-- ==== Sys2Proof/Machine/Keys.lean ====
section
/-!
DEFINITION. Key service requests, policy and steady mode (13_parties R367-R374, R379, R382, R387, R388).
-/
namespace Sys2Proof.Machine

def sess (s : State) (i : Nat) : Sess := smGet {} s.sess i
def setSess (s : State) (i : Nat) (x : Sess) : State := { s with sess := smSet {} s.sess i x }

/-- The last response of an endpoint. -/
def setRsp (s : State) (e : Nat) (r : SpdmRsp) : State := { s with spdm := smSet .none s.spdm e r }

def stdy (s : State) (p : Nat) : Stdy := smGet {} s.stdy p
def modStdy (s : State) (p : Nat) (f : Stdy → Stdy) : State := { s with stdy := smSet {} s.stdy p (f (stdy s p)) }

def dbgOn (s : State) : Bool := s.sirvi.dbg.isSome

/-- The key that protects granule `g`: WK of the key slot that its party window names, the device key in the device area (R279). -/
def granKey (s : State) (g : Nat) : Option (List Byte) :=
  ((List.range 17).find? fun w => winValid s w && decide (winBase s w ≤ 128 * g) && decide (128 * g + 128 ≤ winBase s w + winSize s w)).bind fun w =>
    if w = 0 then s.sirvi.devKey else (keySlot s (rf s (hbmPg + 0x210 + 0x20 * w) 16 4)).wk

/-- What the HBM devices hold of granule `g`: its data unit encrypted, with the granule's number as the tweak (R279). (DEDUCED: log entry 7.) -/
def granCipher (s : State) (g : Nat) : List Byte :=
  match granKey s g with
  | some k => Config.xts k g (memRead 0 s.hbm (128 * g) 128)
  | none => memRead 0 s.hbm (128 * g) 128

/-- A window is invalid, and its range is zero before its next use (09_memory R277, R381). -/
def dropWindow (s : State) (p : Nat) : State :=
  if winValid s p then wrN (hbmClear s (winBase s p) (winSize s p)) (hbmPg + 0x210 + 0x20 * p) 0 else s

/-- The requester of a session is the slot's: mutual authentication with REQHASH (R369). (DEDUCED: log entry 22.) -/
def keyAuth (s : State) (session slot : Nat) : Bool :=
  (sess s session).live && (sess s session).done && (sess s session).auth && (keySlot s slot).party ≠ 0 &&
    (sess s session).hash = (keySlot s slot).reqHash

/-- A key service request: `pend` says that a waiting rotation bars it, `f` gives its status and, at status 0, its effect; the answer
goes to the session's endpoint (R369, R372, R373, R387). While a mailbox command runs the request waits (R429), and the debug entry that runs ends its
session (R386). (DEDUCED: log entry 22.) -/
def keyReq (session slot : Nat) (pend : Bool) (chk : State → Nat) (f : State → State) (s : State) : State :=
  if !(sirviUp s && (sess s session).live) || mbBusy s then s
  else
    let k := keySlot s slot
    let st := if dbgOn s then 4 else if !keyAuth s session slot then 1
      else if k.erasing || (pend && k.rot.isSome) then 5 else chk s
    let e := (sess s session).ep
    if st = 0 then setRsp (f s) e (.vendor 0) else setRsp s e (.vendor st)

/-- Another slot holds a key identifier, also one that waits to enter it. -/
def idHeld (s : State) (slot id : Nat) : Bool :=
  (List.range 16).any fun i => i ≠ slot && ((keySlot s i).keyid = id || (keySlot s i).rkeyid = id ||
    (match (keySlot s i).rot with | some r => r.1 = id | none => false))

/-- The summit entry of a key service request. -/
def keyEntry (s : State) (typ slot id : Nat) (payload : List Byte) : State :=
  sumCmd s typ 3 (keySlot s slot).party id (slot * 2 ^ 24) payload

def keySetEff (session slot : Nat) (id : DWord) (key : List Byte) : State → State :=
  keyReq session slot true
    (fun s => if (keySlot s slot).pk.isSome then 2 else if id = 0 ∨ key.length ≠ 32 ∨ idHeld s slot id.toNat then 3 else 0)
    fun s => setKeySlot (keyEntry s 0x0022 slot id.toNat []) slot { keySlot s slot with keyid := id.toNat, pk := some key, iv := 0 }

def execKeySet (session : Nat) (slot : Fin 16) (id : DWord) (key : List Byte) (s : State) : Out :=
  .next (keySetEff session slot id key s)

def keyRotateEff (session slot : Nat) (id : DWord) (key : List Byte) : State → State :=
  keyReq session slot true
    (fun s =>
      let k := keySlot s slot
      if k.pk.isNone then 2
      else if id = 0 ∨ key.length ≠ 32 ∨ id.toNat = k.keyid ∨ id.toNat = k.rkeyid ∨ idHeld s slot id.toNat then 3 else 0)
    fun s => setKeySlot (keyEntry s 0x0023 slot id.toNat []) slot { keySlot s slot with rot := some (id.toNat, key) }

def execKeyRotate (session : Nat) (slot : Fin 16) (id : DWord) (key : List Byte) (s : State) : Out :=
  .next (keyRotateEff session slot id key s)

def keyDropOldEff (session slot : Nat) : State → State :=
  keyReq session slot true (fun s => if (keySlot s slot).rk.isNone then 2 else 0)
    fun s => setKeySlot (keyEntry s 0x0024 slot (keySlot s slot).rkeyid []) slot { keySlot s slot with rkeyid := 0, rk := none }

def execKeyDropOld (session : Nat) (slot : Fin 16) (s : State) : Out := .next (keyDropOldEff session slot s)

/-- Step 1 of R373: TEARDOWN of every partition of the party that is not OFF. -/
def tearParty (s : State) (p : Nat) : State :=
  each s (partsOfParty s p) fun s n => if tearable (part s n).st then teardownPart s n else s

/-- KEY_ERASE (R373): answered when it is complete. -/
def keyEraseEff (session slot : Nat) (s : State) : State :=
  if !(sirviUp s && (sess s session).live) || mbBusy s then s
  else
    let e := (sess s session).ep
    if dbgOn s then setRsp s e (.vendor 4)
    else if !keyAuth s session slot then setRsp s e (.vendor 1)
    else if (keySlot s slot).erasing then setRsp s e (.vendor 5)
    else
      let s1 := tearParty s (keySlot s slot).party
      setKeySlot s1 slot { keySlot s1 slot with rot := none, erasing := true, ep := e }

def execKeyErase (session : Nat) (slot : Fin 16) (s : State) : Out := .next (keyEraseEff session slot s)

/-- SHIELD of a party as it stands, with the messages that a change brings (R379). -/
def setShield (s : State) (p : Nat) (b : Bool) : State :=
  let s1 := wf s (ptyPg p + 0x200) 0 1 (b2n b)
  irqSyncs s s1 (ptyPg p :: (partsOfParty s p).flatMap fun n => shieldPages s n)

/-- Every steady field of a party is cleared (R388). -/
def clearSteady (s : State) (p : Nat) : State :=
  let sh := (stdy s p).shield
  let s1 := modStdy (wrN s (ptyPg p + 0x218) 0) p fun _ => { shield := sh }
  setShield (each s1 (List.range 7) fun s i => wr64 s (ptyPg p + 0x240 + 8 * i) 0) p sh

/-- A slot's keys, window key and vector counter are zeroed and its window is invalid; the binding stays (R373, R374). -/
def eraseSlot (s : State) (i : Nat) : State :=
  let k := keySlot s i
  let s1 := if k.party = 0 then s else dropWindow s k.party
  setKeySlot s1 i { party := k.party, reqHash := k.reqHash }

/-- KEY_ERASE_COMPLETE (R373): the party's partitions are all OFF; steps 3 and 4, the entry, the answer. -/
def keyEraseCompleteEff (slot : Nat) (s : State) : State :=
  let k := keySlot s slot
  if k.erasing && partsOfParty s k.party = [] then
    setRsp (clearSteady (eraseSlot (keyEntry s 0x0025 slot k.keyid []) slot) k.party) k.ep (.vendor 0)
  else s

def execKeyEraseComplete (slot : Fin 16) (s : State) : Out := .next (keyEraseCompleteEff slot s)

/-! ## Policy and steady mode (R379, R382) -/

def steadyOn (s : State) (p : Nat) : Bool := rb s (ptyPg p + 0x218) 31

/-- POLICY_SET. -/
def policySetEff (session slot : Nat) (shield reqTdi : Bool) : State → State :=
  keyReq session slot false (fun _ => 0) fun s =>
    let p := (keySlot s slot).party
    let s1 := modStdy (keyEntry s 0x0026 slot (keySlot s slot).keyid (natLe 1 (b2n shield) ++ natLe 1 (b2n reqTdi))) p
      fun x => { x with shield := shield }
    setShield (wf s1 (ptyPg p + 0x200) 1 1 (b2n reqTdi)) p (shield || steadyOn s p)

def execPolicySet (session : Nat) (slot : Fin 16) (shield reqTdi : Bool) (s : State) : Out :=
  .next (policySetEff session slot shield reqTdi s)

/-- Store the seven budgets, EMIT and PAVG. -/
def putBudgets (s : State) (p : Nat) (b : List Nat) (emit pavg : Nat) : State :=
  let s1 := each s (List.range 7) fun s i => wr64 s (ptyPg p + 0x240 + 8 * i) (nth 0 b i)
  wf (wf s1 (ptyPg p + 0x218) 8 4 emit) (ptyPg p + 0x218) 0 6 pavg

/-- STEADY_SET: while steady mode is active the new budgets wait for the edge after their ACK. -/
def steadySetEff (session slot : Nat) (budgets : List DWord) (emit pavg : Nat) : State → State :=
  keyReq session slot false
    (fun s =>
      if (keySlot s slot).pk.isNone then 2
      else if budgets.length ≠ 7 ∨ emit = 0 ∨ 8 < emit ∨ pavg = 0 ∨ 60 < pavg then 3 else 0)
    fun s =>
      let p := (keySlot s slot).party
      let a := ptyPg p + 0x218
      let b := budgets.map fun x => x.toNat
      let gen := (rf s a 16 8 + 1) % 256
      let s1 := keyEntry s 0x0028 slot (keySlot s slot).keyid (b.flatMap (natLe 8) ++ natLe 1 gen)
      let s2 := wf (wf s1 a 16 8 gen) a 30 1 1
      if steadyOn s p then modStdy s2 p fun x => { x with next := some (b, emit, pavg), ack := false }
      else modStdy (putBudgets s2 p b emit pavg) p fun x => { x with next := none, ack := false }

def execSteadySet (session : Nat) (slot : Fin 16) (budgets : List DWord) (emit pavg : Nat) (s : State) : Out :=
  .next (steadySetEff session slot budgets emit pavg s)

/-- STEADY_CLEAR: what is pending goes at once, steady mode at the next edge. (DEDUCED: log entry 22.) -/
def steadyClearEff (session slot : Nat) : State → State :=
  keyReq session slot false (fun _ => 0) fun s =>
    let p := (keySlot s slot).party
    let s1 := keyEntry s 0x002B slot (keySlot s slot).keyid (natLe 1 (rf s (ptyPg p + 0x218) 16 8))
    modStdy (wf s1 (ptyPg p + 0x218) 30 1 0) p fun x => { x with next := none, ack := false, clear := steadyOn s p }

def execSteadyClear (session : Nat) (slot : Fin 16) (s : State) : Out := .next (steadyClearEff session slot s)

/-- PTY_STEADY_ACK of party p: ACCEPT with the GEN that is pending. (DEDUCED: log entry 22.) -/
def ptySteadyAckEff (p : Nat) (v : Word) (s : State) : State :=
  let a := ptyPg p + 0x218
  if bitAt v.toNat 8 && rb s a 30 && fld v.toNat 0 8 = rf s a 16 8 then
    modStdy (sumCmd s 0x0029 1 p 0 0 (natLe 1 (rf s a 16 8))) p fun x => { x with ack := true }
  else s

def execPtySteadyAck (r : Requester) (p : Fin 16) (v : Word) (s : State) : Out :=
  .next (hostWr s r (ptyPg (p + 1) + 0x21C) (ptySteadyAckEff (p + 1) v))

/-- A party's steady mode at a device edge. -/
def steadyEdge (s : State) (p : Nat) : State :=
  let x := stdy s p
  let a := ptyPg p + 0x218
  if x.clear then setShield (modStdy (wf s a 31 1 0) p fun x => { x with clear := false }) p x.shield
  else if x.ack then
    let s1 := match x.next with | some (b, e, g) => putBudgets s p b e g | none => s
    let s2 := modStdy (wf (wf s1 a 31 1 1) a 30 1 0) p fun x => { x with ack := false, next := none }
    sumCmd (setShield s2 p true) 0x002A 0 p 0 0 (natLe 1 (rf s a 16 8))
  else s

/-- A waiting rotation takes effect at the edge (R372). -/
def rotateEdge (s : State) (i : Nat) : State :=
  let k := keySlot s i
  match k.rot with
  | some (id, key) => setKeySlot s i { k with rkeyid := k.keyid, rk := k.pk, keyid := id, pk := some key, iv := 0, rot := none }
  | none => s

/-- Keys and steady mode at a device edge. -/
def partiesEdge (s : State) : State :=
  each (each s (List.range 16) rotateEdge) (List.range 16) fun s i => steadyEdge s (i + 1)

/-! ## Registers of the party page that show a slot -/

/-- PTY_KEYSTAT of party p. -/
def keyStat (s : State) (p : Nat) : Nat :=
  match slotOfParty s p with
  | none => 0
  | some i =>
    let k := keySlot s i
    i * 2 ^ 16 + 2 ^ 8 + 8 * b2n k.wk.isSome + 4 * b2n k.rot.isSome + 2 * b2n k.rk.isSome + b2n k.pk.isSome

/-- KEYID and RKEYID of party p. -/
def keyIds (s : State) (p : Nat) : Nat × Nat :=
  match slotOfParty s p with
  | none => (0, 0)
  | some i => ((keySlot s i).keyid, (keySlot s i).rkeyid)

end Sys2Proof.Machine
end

::::::::::

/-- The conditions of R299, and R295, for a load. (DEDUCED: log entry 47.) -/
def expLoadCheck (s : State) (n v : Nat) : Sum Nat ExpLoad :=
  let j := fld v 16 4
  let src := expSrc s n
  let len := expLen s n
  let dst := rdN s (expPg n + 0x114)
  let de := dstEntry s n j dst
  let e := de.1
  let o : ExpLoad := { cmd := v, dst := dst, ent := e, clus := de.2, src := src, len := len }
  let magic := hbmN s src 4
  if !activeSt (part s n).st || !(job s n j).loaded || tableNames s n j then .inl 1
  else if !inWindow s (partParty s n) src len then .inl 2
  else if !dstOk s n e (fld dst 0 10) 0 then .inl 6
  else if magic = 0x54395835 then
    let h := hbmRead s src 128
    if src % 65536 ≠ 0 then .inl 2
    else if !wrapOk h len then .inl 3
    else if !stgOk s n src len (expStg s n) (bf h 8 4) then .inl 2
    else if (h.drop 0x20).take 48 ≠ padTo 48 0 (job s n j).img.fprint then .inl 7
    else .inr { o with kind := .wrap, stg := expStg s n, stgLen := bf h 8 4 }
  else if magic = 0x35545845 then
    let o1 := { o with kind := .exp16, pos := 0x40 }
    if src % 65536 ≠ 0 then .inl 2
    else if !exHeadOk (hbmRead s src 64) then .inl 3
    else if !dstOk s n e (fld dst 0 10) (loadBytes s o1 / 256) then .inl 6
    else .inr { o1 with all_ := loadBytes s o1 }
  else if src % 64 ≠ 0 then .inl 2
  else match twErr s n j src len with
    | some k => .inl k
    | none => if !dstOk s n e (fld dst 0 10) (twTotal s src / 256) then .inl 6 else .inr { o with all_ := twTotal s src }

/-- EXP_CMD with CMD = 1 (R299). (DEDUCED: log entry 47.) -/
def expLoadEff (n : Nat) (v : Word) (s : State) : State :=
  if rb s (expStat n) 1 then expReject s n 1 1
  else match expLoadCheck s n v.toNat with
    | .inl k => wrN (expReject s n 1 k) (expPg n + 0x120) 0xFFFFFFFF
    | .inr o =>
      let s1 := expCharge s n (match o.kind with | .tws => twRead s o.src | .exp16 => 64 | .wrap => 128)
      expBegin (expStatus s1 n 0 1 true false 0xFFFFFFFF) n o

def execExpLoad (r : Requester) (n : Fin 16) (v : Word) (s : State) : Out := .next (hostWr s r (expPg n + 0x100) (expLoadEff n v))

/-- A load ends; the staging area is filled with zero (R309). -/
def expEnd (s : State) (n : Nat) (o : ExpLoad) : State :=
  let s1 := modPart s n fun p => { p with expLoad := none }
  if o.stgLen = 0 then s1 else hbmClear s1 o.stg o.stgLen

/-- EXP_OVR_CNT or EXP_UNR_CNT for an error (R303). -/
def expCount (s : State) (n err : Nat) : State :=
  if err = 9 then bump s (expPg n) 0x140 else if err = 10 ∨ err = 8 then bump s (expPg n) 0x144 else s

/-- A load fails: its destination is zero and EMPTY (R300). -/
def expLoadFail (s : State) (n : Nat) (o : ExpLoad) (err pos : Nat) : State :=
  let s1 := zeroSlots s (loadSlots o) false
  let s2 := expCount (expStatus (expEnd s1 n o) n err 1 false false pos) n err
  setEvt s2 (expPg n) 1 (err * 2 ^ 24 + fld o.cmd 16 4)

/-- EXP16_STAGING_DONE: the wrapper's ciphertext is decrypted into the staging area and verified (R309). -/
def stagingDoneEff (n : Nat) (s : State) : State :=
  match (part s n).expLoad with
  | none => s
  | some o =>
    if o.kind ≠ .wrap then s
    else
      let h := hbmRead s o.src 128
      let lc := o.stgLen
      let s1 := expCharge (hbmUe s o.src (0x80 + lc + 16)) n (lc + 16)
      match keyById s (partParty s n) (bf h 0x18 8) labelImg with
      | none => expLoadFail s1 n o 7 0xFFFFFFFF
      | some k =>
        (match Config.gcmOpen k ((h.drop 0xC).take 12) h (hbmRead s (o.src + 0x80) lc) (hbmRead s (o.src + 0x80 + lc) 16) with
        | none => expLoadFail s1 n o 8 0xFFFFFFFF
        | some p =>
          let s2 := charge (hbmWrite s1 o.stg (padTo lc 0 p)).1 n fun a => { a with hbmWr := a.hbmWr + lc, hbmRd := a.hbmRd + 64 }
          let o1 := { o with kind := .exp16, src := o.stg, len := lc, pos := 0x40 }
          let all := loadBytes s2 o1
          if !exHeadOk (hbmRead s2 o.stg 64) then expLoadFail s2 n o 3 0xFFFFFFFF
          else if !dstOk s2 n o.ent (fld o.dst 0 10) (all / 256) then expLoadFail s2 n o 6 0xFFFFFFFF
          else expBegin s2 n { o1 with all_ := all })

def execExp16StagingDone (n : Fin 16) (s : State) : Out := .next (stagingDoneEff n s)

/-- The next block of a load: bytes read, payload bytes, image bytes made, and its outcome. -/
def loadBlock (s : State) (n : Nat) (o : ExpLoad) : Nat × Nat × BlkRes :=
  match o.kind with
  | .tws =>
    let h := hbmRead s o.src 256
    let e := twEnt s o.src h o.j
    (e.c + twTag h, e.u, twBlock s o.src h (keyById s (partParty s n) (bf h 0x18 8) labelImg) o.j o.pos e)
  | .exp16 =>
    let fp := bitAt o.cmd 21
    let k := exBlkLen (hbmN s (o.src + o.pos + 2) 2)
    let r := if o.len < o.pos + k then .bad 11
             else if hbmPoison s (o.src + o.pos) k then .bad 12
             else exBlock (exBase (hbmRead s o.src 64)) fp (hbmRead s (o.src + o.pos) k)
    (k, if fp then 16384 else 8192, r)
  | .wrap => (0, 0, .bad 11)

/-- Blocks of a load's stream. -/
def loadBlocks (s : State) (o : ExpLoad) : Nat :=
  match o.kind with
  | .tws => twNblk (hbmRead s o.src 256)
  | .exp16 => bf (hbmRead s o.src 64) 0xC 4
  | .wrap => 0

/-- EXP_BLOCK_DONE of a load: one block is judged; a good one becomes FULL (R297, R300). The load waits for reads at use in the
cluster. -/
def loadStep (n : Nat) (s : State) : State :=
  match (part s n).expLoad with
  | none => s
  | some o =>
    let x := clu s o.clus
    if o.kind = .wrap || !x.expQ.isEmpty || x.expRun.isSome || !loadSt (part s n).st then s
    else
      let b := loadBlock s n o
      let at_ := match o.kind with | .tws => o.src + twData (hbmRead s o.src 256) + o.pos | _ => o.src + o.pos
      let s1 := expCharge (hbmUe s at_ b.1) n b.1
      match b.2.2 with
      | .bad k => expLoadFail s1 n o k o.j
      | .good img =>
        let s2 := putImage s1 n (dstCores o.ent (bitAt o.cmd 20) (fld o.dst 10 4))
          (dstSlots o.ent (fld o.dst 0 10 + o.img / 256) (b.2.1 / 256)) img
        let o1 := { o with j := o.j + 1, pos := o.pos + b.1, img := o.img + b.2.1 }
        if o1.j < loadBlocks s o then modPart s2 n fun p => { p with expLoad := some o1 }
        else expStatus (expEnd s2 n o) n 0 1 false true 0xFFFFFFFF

::::::::::

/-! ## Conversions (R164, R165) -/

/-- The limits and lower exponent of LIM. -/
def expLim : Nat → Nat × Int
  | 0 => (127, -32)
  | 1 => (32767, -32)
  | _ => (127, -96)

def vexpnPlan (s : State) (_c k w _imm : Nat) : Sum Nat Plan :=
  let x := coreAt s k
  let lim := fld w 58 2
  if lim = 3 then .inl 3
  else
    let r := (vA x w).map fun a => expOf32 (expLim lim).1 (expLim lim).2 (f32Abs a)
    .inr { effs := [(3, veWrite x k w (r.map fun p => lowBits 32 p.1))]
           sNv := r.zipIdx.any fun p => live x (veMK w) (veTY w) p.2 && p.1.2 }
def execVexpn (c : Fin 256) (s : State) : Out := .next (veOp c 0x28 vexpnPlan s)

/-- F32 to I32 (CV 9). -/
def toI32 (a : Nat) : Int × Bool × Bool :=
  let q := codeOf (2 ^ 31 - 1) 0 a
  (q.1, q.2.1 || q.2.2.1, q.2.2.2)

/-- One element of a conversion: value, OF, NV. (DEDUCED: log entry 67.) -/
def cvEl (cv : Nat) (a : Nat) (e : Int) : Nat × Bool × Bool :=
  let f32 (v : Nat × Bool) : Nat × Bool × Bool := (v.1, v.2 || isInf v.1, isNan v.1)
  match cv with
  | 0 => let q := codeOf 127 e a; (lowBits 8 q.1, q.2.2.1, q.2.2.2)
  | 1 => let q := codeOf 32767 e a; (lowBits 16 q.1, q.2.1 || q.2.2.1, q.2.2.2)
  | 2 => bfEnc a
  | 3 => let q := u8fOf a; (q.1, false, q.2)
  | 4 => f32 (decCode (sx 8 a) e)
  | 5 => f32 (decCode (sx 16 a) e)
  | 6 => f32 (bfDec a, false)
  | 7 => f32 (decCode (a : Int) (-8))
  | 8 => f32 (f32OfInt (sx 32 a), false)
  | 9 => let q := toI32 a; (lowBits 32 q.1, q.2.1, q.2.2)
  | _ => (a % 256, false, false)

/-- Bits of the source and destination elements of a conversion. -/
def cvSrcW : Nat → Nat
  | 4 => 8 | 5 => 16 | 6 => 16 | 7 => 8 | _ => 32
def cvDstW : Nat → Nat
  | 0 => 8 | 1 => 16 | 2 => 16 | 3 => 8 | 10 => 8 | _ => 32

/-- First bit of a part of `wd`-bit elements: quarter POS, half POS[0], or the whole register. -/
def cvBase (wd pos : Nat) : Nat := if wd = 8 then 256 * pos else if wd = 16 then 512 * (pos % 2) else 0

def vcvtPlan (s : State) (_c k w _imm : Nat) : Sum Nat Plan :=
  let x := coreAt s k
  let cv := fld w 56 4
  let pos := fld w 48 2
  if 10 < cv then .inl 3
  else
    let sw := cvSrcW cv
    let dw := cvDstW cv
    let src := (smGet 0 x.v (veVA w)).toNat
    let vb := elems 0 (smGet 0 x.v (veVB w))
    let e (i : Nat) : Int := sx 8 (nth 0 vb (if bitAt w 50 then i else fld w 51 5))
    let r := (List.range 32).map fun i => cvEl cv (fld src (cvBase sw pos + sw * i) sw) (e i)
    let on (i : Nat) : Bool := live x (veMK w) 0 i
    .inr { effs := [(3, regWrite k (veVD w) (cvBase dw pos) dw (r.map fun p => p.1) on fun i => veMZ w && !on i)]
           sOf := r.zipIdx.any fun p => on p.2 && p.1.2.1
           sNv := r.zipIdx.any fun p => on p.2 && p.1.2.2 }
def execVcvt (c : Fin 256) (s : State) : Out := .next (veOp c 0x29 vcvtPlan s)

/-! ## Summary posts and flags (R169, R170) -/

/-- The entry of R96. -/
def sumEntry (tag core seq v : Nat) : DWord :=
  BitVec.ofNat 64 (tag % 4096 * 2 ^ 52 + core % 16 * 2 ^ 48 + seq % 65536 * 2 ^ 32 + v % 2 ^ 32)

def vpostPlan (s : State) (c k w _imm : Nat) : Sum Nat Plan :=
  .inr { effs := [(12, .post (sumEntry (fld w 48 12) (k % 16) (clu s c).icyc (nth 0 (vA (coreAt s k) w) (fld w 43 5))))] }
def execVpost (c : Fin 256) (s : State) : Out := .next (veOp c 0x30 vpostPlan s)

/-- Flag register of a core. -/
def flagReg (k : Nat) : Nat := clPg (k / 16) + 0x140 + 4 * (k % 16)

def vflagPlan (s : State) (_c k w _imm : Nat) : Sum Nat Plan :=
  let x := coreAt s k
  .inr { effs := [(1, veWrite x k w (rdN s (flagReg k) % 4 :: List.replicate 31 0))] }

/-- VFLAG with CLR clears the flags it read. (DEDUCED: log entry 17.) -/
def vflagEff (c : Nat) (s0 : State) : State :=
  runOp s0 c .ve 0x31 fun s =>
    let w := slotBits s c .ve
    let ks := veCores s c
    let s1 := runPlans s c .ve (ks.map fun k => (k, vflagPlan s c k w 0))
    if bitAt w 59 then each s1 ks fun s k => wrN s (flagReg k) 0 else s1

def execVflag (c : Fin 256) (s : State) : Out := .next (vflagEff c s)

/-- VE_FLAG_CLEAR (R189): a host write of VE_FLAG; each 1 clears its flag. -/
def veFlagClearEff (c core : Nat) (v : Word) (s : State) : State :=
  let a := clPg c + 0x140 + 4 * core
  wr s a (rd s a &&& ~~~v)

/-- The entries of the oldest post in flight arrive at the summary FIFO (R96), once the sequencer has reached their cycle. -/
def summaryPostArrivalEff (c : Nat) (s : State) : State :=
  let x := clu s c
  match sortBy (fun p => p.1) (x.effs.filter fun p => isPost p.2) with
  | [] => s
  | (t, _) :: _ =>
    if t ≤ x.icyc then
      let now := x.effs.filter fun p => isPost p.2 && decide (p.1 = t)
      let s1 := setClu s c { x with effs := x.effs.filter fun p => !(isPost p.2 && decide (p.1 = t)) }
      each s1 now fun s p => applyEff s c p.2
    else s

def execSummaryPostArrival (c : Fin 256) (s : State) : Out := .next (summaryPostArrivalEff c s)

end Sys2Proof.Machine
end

::::::::::

**WHAT THE TASK ASKS:**
Give the number of lines in the records that hold the word "expLim", with no other words.

**OUTPUT BELOW:**
2